Baby, It’s Cold Inside isn’t perfect. ‘Auto Show Day of the Dead’ uses and repeats a slightly ill-advised piano section which puts the theme of warmth on hold and freezes the record in a state which is perhaps too eerie and too paranoid. The hot spits of glitches continue while a guitar line almost parallels the piano one, but they are no longer steeped in reminiscence and contemplation, but instead in one-eye open anxiety and sinister weirdness. Nevertheless, the band has still managed to create a world here for the listener to experience, investigate and wander. It may not be in keeping with the rest of the record, but it is still a meticulously structured, fantastically vast and flawlessly detailed world regardless.
That’s why records like this are so difficult to review. Not only do they transport you to places that are so deeply personal to each individual that describing them would be, ultimately, meaningless.

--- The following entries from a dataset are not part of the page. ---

-- ==== Sys2Proof/Tests/Slice0.lean ====
section
/-! SUPPORT. Tests of the model, and witnesses for the hypotheses of the statements. -/

-- One declaration is checked after the other, so that few threads are in use at a time.
set_option Elab.async false

namespace Sys2Proof.Tests

open Sys2Proof Sys2Proof.Machine Sys2Proof.Claims

/-! ### Formats with every field zero -/

def rrr0 : FRRR := ⟨0#8, .b, .b, 0#2, .none, .zero, .zero, .zero, .zero⟩
def rimm0 : FRIMM := ⟨0#64, .none, .b, .zero, .zero⟩
def mem0 : FMEM := ⟨0#32, 0#32, 0#32, 0#3, 0#8, false, .none, .b, .zero, .zero, .zero⟩
def br0 : FBR := ⟨0#16, 0#32, .zero, false, false, 0#3⟩
def sync0 : FSYNC := ⟨0#64, .zero, .zero, 0#4, 0#4, 0#3, 0#24, 0#8⟩
def copy0 : FCOPY := ⟨0#24, 0#24, 0#20, 0#20, 0#20, 0#20, false, false, false, false, false, false, false, false, false, 0#4, 0#2, .zero, .zero⟩
def mx0 : FMX := ⟨0#32, 0#14, 0#16, 0#16, 0#24, 0#24, false, .b, .b, 0#2, 0#2, .zero, .zero⟩
def en0 : FEN := ⟨0#24, 0#24, 0#24, 0#24, false, 0#4, .b, 0#4, 0#15, 0#3, 0#3, .zero, .zero, .zero⟩
def ev0 : FEV := ⟨0#32, .zero, .none, .zero, .zero, .zero, 0#2, 0#2, 0#2⟩

/-- Every word of the list, written as its header and the fields of its format from R59 to R74, decodes to the instruction beside it. -/
abbrev Decodes (l : List (List (Nat × Nat) × Instr)) : Prop := ∀ x ∈ l, decode (wordOf (hdrBits ++ x.1)) = .ok x.2

theorem test_decode_scalar : Decodes [
   ([(4, 1), (12, 1), (80, 5), (91, 6), (102, 7), (134, 12)], .add hdr1 { rrr0 with dst := .of 5, srcA := .of 6, srcB := .of 7, ty := .i64 }),
   ([(4, 3), (12, 1), (80, 5), (91, 6), (102, 7), (134, 12)], .sub hdr1 { rrr0 with dst := .of 5, srcA := .of 6, srcB := .of 7, ty := .i64 }),
   ([(4, 4), (12, 1), (80, 5), (91, 6), (102, 7), (134, 12)], .mul hdr1 { rrr0 with dst := .of 5, srcA := .of 6, srcB := .of 7, ty := .i64 }),
   ([(4, 5), (12, 1), (80, 5), (91, 6), (102, 7), (134, 12)], .mulh hdr1 { rrr0 with dst := .of 5, srcA := .of 6, srcB := .of 7, ty := .i64 }),
   ([(4, 6), (12, 1), (80, 5), (91, 6), (102, 7), (134, 12)], .div hdr1 { rrr0 with dst := .of 5, srcA := .of 6, srcB := .of 7, ty := .i64 }),
   ([(4, 7), (12, 1), (80, 5), (91, 6), (102, 7), (134, 12)], .rem hdr1 { rrr0 with dst := .of 5, srcA := .of 6, srcB := .of 7, ty := .i64 }),
   ([(4, 8), (12, 1), (80, 5), (91, 6), (102, 7), (134, 12)], .and hdr1 { rrr0 with dst := .of 5, srcA := .of 6, srcB := .of 7, ty := .i64 }),
   ([(4, 9), (12, 1), (80, 5), (91, 6), (102, 7), (134, 12)], .andn hdr1 { rrr0 with dst := .of 5, srcA := .of 6, srcB := .of 7, ty := .i64 }),
   ([(4, 10), (12, 1), (80, 5), (91, 6), (102, 7), (134, 12)], .or hdr1 { rrr0 with dst := .of 5, srcA := .of 6, srcB := .of 7, ty := .i64 }),
   ([(4, 11), (12, 1), (80, 5), (91, 6), (102, 7), (134, 12)], .xor hdr1 { rrr0 with dst := .of 5, srcA := .of 6, srcB := .of 7, ty := .i64 }),
   ([(4, 12), (12, 1), (80, 5), (91, 6), (102, 7), (134, 12)], .shl hdr1 { rrr0 with dst := .of 5, srcA := .of 6, srcB := .of 7, ty := .i64 }),
   ([(4, 13), (12, 1), (80, 5), (91, 6), (102, 7), (134, 12)], .shr hdr1 { rrr0 with dst := .of 5, srcA := .of 6, srcB := .of 7, ty := .i64 }),
   ([(4, 14), (12, 1), (80, 5), (91, 6), (102, 7), (134, 12)], .sra hdr1 { rrr0 with dst := .of 5, srcA := .of 6, srcB := .of 7, ty := .i64 }),
   ([(4, 18), (12, 1), (80, 5), (91, 6), (102, 7), (134, 12)], .min hdr1 { rrr0 with dst := .of 5, srcA := .of 6, srcB := .of 7, ty := .i64 }),
   ([(4, 19), (12, 1), (80, 5), (91, 6), (102, 7), (134, 12)], .max hdr1 { rrr0 with dst := .of 5, srcA := .of 6, srcB := .of 7, ty := .i64 }),
   ([(4, 15), (12, 1), (80, 5), (91, 6), (102, 7), (134, 13)], .rol hdr1 { rrr0 with dst := .of 5, srcA := .of 6, srcB := .of 7, ty := .n64 }),
   ([(4, 16), (12, 1), (80, 5), (91, 6), (134, 11)], .clz hdr1 { rrr0 with dst := .of 5, srcA := .of 6, ty := .n32 }),
   ([(4, 17), (12, 1), (80, 5), (91, 6), (134, 8)], .popc hdr1 { rrr0 with dst := .of 5, srcA := .of 6, ty := .i32 }),
   ([(4, 20), (12, 1), (80, 3), (91, 6), (102, 7), (134, 13), (142, 4)], .cmp hdr1 { rrr0 with dst := .of 3, srcA := .of 6, srcB := .of 7, ty := .n64, sub := 4#8 }),
   ([(4, 21), (12, 1), (80, 63), (91, 6), (102, 7), (113, 1)], .sel hdr1 { rrr0 with dst := .of 63, srcA := .of 6, srcB := .of 7, srcC := .of 1 }),
   ([(4, 22), (12, 1), (80, 5), (91, 6)], .mov hdr1 { rrr0 with dst := .of 5, srcA := .of 6 })] := by
  decide

theorem test_decode_immediate_memory : Decodes [
   ([(4, 2), (12, 2), (80, 2), (91, 3), (102, 12), (128, 18446744073709551615)], .addi hdr1 { rimm0 with dst := .of 2, srcA := .of 3, ty := .i64, imm := 18446744073709551615#64 }),
   ([(4, 23), (12, 2), (80, 2), (128, 9223372036854775808)], .movi hdr1 { rimm0 with dst := .of 2, imm := 9223372036854775808#64 }),
   ([(4, 24), (12, 2), (80, 2), (91, 3), (128, 3735928559)], .movhi hdr1 { rimm0 with dst := .of 2, srcA := .of 3, imm := 3735928559#64 }),
   ([(4, 29), (12, 2), (80, 2), (128, 32)], .csrr hdr1 { rimm0 with dst := .of 2, imm := 32#64 }),
   ([(4, 30), (12, 2), (91, 3), (128, 208)], .csrw hdr1 { rimm0 with srcA := .of 3, imm := 208#64 }),
   ([(4, 25), (12, 3), (80, 4), (91, 9), (113, 11), (160, 64), (224, 8), (125, 1), (192, 4294967292)], .ld hdr1 { mem0 with data := .of 4, base := .of 9, ty := .n32, offset := 64#32, dstride := 8#32, dts := true, step := 4294967292#32 }),
   ([(4, 26), (12, 3), (80, 4), (91, 9), (113, 7), (160, 4294967288)], .st hdr1 { mem0 with data := .of 4, base := .of 9, ty := .i16, offset := 4294967288#32 }),
   ([(4, 27), (12, 3), (80, 4), (91, 9), (102, 10), (113, 13), (126, 131), (134, 5)], .amo hdr1 { mem0 with data := .of 4, base := .of 9, aux := .of 10, ty := .n64, sub := 131#8, scope := 5#3 }),
   ([(4, 28), (12, 3), (80, 4), (91, 9), (102, 10), (113, 8), (134, 2)], .acas hdr1 { mem0 with data := .of 4, base := .of 9, aux := .of 10, ty := .i32, scope := 2#3 })] := by
  decide

theorem test_decode_branch : Decodes [
   ([(0, 1), (4, 1), (12, 4), (128, 4294967292)], .bra hdr1 { br0 with target := 4294967292#32 }),
   ([(0, 1), (4, 2), (12, 4), (128, 9), (84, 1), (83, 1), (80, 5)], .brc hdr1 { br0 with target := 9#32, any := true, finv := true, freg := 5#3 }),
   ([(0, 1), (4, 3), (12, 4), (128, 7)], .call hdr1 { br0 with target := 7#32 }),
   ([(0, 1), (4, 5), (12, 4), (128, 4294967294), (85, 8)], .loop hdr1 { br0 with target := 4294967294#32, cnt := .of 8 }),
   ([(0, 1), (4, 6), (12, 4), (176, 43981)], .trap hdr1 { br0 with code := 43981#16 }),
   ([(0, 1), (4, 9), (12, 4), (176, 3), (128, 11)], .reel hdr1 { br0 with code := 3#16, target := 11#32 }),
   ([(0, 1), (4, 4)], .ret hdr1),
   ([(0, 1), (4, 7)], .tret hdr1),
   ([(0, 1), (4, 8)], .halt hdr1)] := by
  decide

Not only do the worlds themselves so defy the manacled categorizations of adjectives and verbs that they force the reviewer into making descriptions which are vague and almost spineless. Not only this, but these albums also require your attention to wander to fully succeed, to be actively inactive. To bore and to burrow into the noise, to develop and to tangle outside of it. Eventually, the sounds of these records fertilize thoughts that tunnel so deep or climb so high that you couldn’t possibly follow them to the end. But ask yourself: would you really want to?
Baby, It’s Cold Inside embodies all these qualities and more. It’s simply one of
those albums. And while the theme which unites this special group of albums is their alluring ineffability, there is still one word that can be assigned to them. Timeless.